Naja, kommt drauf an, wie aggressiv du deine CFLAGS einstellst. Ich würde sagen, das Gentoo schon schnell ist, aber meines Erachtens da nicht wirklich die eigentlichen Vorteile liegen. Wichtiger ist es schon, dass man durch die Verwendung der USE-Flags die Unterstützungen von gewissen Dingen in der Software ein- bzw. ausschalten kann und somit die Anzahl der abhängigen Pakete verringert werden können. Außerdem hat man ein recht minimales System, mit dem man anfängt und nicht so ein Suse-"ich pack dir einfach mal 20GB Müll auf deine Platte"-Linux.

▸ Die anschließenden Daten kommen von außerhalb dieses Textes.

theorem PeerKept.trans {s t u : State} (h : PeerKept s t) (g : PeerKept t u) : PeerKept s u :=
  ⟨g.1, fun a ha => ⟨(g.2 a (h.2 a ha).1).1, (g.2 a (h.2 a ha).1).2.trans (h.2 a ha).2⟩⟩

theorem PeerKept.of_eq {s t : State} (hr : s.peer = .reference) (hpeer : t.peer = s.peer) (hpm : t.pm = s.pm)
    (henv : t.env = s.env) : PeerKept s t :=
  ⟨hpeer.trans hr, fun a ha => ⟨henv ▸ ha, by rw [hpm]⟩⟩

/-- What comes of the peer where only its engine moves (R68). -/
theorem PeerKept.of_moves {s t : State} (hr : s.peer = .reference) (hpeer : t.peer = s.peer)
    (hpm : t.pm = pokeAll s.env s.pm) (henv : t.env = dropPokes s.env) : PeerKept s t :=
  ⟨hpeer.trans hr, fun a ha => ⟨henv ▸ dropPokes_pokedKeys _ a ha, by rw [hpm, pokeAll_get _ _ ha]⟩⟩

/-- An exchange keeps the peer where its byte, if it arrives, does (R157). -/
theorem xchg_kept {t : Byte} {s : State} (hr : s.peer = .reference)
    (hsee : reachedCount s.env 1 = 1 → ∀ q : State, q.phase = s.phase → q.idx = s.idx → q.peer = .reference →
      PeerKept q (q.peerSees t).2) : PeerKept s (xchg t s).2 := by
  have hmoves : ∀ env, (∀ a, a ∉ pokedKeys s.env → a ∉ pokedKeys env) →
      PeerKept s (State.withEnv env s.peerMoves) :=
    fun env henv => ⟨hr, fun a ha => ⟨henv a ha, by simp [hr, pokeAll_get _ _ ha]⟩⟩
  obtain ⟨reached, env, hcount, henv, hcases⟩ := xchgWith_cases (State.peerSees t) s
  have harr : PeerKept s (arrives reached (State.peerSees t) (State.withEnv env s.peerMoves)) := by
    cases reached with
    | true => exact (hmoves env henv).trans (hsee hcount _ rfl rfl hr)
    | false => exact hmoves env henv
  obtain ⟨he, -⟩ | ⟨-, he⟩ := hcases <;> rw [xchg, he]
  · exact harr
  · exact harr.trans ⟨harr.1, fun a ha => ⟨tail_pokedKeys _ a (dropPokes_pokedKeys _ a ha), by
      simp [harr.1, pokeAll_get _ _ ha]⟩⟩

/-- What a step does behind its exchange stores nothing in the peer. -/
theorem fteStep_kept_of_xchg {s : State} (hx : Exchanging s) (h : PeerKept s (xchg (nextByte s) s).2) :
    PeerKept s (fteStep s) := by
  obtain ⟨r, -, he⟩ | ⟨e, he⟩ | he | he := fteStep_exchange_cases hx <;> rw [he]
  · obtain ⟨hpeer, hpm, henv⟩ := advance_peer r (xchg (nextByte s) s).2 hx
    exact h.trans (.of_eq h.1 hpeer hpm henv)
  · exact h.trans (.of_moves h.1 (by simp) (by simp [h.1]) (raiseBusError_env ..))
  · exact h
  · exact h.trans (.of_eq h.1 rfl rfl rfl)

/-! ### A frame that the peer gives no meaning -/

/-- The peer still has a meaning, but gives the open frame none (R64). -/
def Doomed (s : State) : Prop :=
  s.peer = .reference ∧ peerRefuses s (hdrDec Config.std s.hdrb) s.len.toNat ≠ none

theorem Doomed.of_eq {s t : State} (h : Doomed s) (hr : t.peer = .reference) (hh : t.hdrb = s.hdrb) (hl : t.len = s.len)
    (htx : t.txLog2 = s.txLog2) (hrx : t.rxLog2 = s.rxLog2) : Doomed t :=
  ⟨hr, by rw [hh, hl, peerRefuses_congr s t _ _ htx hrx]; exact h.2⟩

/-- A header byte before the last tells the peer nothing (R63, R64). -/
theorem peerSees_header_kept (t : Byte) {s : State} (hr : s.peer = .reference) (hp : s.phase = .hdr) (hi : s.idx ≠ 2) :
    PeerKept s (s.peerSees t).2 := by
  have he : (s.peerSees t).2 = s.drawn 1 := by simp only [State.peerSees, hp, hi, if_false]
  rw [he]
  exact .of_eq hr rfl rfl rfl

/-- With the last byte of the header the peer has a frame without a meaning (R64; log entry 6). -/
theorem peerSees_lastHeader_lost (t : Byte) {s : State} (hd : Doomed s) (hp : s.phase = .hdr) (hi : s.idx = 2) :
    Lost (s.peerSees t).2 := by
  have hdrawn : Doomed (s.drawn 1) := hd.of_eq hd.1 rfl rfl rfl rfl
  have he : (s.peerSees t).2 = (s.drawn 1).losePeer := by
    simp only [State.peerSees, hp, hi, if_true, State.peerJudges]
    exact if_neg hdrawn.2
  rw [he]
  exact losePeer_lost _

/-- The exchange of the last header byte of a frame without a meaning loses the peer, if the byte arrives (R64, R157). -/
theorem xchg_lastHeader_lost (t : Byte) {s : State} (hd : Doomed s) (hp : s.phase = .hdr) (hi : s.idx = 2)
    (h1 : reachedCount s.env 1 = 1) : Lost (xchg t s).2 := by
  obtain ⟨reached, env, hcount, -, hcases⟩ := xchgWith_cases (State.peerSees t) s
  obtain rfl : reached = true := by
    cases reached with
    | true => rfl
    | false => simp [h1] at hcount
  have hlost : Lost (arrives true (State.peerSees t) (State.withEnv env s.peerMoves)) :=
    peerSees_lastHeader_lost t (hd.of_eq hd.1 rfl rfl rfl rfl) hp hi
  obtain ⟨he, -⟩ | ⟨-, he⟩ := hcases <;> rw [xchg, he]
  · exact hlost
  · exact peerMoves_lost hlost

/-- A frame that an exchange has stopped does not go on (R151, R252, R266). -/
theorem fteRun_stopped (k : Nat) {s : State} (hx : Exchanging s) (h : ∀ r, (xchg (nextByte s) s).1 ≠ .ok r) :
    fteRun k (fteStep s) = fteStep s := by
  have ho := xchgWith_outcome _ (peerSees_peerOnly (nextByte s)) s 0
  have hc := xchg_changes (nextByte s) s
  rw [← xchg] at ho
  rw [fteStep_exchange s hx]
  generalize xchg (nextByte s) s = x at h ho hc ⊢
  obtain ⟨r | e | _ | _, s1⟩ := x
  · exact absurd rfl (h r)
  · exact fteRun_idle _ _ (raiseBusError_spec _ _ _).2.2.1
  · obtain ⟨-, -, -, rest, henv, hn⟩ := ho
    have hx1 : Exchanging s1 := by
      simp only at hc
      rw [hc]
      exact hx
    exact fteRun_fixed _ _ (fteStep_hung s1 rest hx1 henv hn)
  · exact fteRun_idle _ _ rfl

theorem fteStep_of_ok {s : State} {r : Byte} (hx : Exchanging s) (h : (xchg (nextByte s) s).1 = .ok r) :
    fteStep s = advance r s (xchg (nextByte s) s).2 := by
  rw [fteStep_exchange s hx]
  generalize xchg (nextByte s) s = x at h ⊢
  obtain ⟨o, s1⟩ := x
  obtain rfl : o = .ok r := h
  rfl

/-- How many of the next bytes reach the peer: one more than from the next exchange on if this one succeeds, at most its own if
it does not (R157, R248). -/
theorem xchg_reached (t : Byte) (s : State) (n : Nat) :
    (∃ r, (xchg t s).1 = .ok r ∧ reachedCount s.env 1 = 1 ∧
      reachedCount s.env (n + 1) = reachedCount (xchg t s).2.env n + 1) ∨
    ((∀ r, (xchg t s).1 ≠ .ok r) ∧ reachedCount s.env (n + 1) = reachedCount s.env 1) := by
  have ho := xchgWith_outcome _ (peerSees_peerOnly t) s n
  rw [← xchg] at ho
  generalize xchg t s = x at ho ⊢
  obtain ⟨r | e | _ | _, s1⟩ := x
  · exact .inl ⟨r, rfl, ho.2.2⟩
  · exact .inr ⟨nofun, ho.2.2⟩
  · exact .inr ⟨nofun, ho.2.2.1⟩
  · exact .inr ⟨nofun, ho.2.2⟩

/-- A frame without a meaning, `m + 1` header bytes of which are still to come: once they have all reached the peer it is lost,
and if they do not it is kept (R64, R153; log entry 6). -/
theorem fteRun_doomed (k m : Nat) : ∀ {s : State}, Doomed s → s.phase = .hdr → s.idx.toNat + m = 2 →
    (reachedCount s.env (m + 1) = m + 1 → Lost (fteRun (k + m + 1) s)) ∧
    (reachedCount s.env (m + 1) < m + 1 → PeerKept s (fteRun (k + m + 1) s)) := by
  induction m with
  | zero =>
    intro s hd hp hi
    have hx : Exchanging s := .inl hp
    have hi2 : s.idx = 2 := BitVec.eq_of_toNat_eq hi
    rw [fteRun_step _ _ hx.not_idle]
    refine ⟨fun h => fteRun_lost _ (fteStep_lost_of_xchg hx (xchg_lastHeader_lost _ hd hp hi2 h)), fun h => ?_⟩
    have hne : reachedCount s.env 1 ≠ 1 := h.ne
    obtain ⟨r, -, h1, -⟩ | ⟨hstop, -⟩ := xchg_reached (nextByte s) s 0
    · exact absurd h1 hne
    · rw [fteRun_stopped _ hx hstop]
      exact fteStep_kept_of_xchg hx (xchg_kept hd.1 fun h1 => absurd h1 hne)
  | succ m ih =>
    intro s hd hp hi
    have hx : Exchanging s := .inl hp
    have hi2 : s.idx ≠ 2 := fun e => by rw [e] at hi; simp at hi
    have hkept : PeerKept s (xchg (nextByte s) s).2 := xchg_kept hd.1 fun _ q hqp hqi hqr =>
      peerSees_header_kept _ hqr (hqp.trans hp) (hqi ▸ hi2)
    have hstep := fteStep_kept_of_xchg hx hkept
    rw [fteRun_step _ _ hx.not_idle]
    obtain ⟨r, hok, h1, hn⟩ | ⟨hstop, hn⟩ := xchg_reached (nextByte s) s (m + 1)
    · have he := (fteStep_of_ok hx hok).trans (advance_header r _ hp hi2)
      have hidx : (s.idx + 1).toNat = s.idx.toNat + 1 := half_succ s.idx 2 (show s.idx.toNat < 2 by omega)
      have hd1 : Doomed (fteStep s) :=
        hd.of_eq hstep.1 (by simp [he]) (by simp [he]) (by simp [he]) (by simp [he])
      obtain ⟨hlost, hkeep⟩ := ih hd1 (by simp [he]) (by rw [he, State.place_idx]; omega)
      rw [show (fteStep s).env = (xchg (nextByte s) s).2.env by rw [he]; rfl] at hlost hkeep
      exact ⟨fun h => hlost (by omega), fun h => hstep.trans (hkeep (by omega))⟩
    · rw [fteRun_stopped _ hx hstop]
      have := reachedCount_le s.env 1
      exact ⟨fun h => by omega, fun _ => hstep⟩

theorem fteStart_doomed {d : Dir} {b : Block} {o n : Half} (wd : List Byte) {s : State} (hr : s.peer = .reference)
    (hk : ¬ PeerTakes s b o n.toNat) : Doomed (fteStart d b o n wd s) := by
  refine ⟨hr, ?_⟩
  simp only [fteStart_hdrb, fteStart_len, hdrDec_hdrEnc]
  rw [peerRefuses_congr s (fteStart d b o n wd s) _ _ rfl rfl]
  exact fun h => hk ⟨hr, (peerRefuses_none s b d o n.toNat).1 h⟩

/-- A whole frame that the peer gives no meaning (R64, R153; log entry 6). -/
theorem runFrame_doomed (d : Dir) {b : Block} {o n : Half} (wd : List Byte) {s : State} (hr : s.peer = .reference)
    (hk : ¬ PeerTakes s b o n.toNat) :
    (reachedCount s.env 3 = 3 → Lost (runFrame d b o n wd s)) ∧
    (reachedCount s.env 3 < 3 → PeerKept s (runFrame d b o n wd s)) :=
  fteRun_doomed (n.toNat + 1) 2 (fteStart_doomed wd hr hk) rfl rfl

/-- Settles O27: the peer is lost with the third header byte, and not before. -/
theorem refusedFrameLosesPeer : Obligations.RefusedFrameLosesPeer := by
  intro s b o n wd d hp _ hr hk
  refine ⟨_, exec_frameOp d b o n wd s hp, (runFrame_doomed d _ hr hk).1, fun h => ?_⟩
  obtain ⟨hpeer, hget⟩ := (runFrame_doomed d _ hr hk).2 h
  exact ⟨hpeer, fun a ha => (hget a ha).2⟩

/-! ### The two sides of a frame -/

theorem peerTakes_onWire {s : State} {b : Block} {o : Half} {n : Nat} (wd : List Byte) (hw : wd.length = n)
    (hk : PeerTakes s b o n) : o.toNat + (s.onWire wd).wire.length ≤ blockLimit (s.onWire wd) b := by
  subst hw
  exact hk.2.2

theorem blockSock_of_assigned {b : Block} (h : blockAssigned b = true) (hc : blockRegion b = .common) : blockSock b = 0 := by
  simpa [blockAssigned, hc] using h

/-- Settles O40: on a quiet bus both sides store the data at, or read, the same ascending keys. -/
theorem wireAgreesWithFrames : Obligations.WireAgreesWithFrames := by
  intro s b o n wd d hp hq hw hk
  have hr : blockRegion b = .common → blockSock b = 0 := blockSock_of_assigned hk.2.1
  have hl := peerTakes_onWire wd hw hk
  obtain ⟨hwr, hrd⟩ := wireFrame_quiet (wireHeader b d o) wd 0 (s.onWire wd).wireTaken hk.1 hq
  have hdec := decodeRest_enc (blockRegion b) (blockSock b) d o hr wd
  rw [blockOf_fields] at hdec
  cases d with
  | read =>
    have hex := exec_wireRead_taken (s := s.onWire wd) hr hp (by rw [blockOf_fields]; exact hl)
    rw [blockOf_fields] at hex
    obtain ⟨hpm, hdata⟩ := hrd rfl
    obtain ⟨-, -, -, hfpm, hfdata⟩ := runFrame_read_quiet b o n s hk hq
    refine ⟨_, _, _, _, hdrEnc_answers o b .read, hdec, exec_frameOp .read b o n wd s hp, hex, hfpm.trans hpm.symm,
      fun _ => ?_, nofun⟩
    rw [hfdata, ← hw]
    exact congrArg Response.peerRead hdata
  | write =>
    have hex := exec_wireWrite_taken (s := s.onWire wd) hr hp (by rw [blockOf_fields]; exact hl)
    rw [blockOf_fields] at hex
    obtain ⟨-, -, -, hfpm⟩ := runFrame_write_quiet b o n wd s hw hk hq
    exact ⟨_, _, _, _, hdrEnc_answers o b .write, hdec, exec_frameOp .write b o n wd s hp, hex, hfpm.trans (hwr rfl).symm,
      nofun, fun _ => rfl⟩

Debian geht da afaik auch den Gentoo-Weg mit einem Minimalsystem zu starten.

 *Moartel wrote:*   

> Das nächste wäre die Frage, welchen X-Server ich benutze. Ich weiß, dass X.org ein Ableger von XFree86 ist, aber welcher ist derzeit mehr zu empfehlen?

 

Ganz einfach: x.org

 *Moartel wrote:*   

> Das letzte wäre, welchen Windowmanager ich benutze.

 Na dass ist absolut Geschmacksfrage. Ich mag xfce als DE und die Kombination fluxbox+rox.

 *Moartel wrote:*   

> Als Alternative bietet ja auch Gentoo xfce an, der anscheinend kleiner und schneller ist. Interessant wäre, ob sich der Unterschied deutlich bemerkbar macht.

 

Bei mir eindeutig ja. Nachdem ich lange mit Gnome gearbeitet habe und dann auf xfce umgestiegen bin waren das schon Welten.

 *Moartel wrote:*   

> Allerdings wurde ich den Desktop gerne ein wenig umgestalten, bzw. an meinen Geschmack anpassen. ... Daraus ergeben sich für mich drei Fragen:
> 
> - kann man sowas auch mit Gnome bewerkstelligen und wenn ja, ab welcher Version geht das?
> 
> - wie geht das mit xfce?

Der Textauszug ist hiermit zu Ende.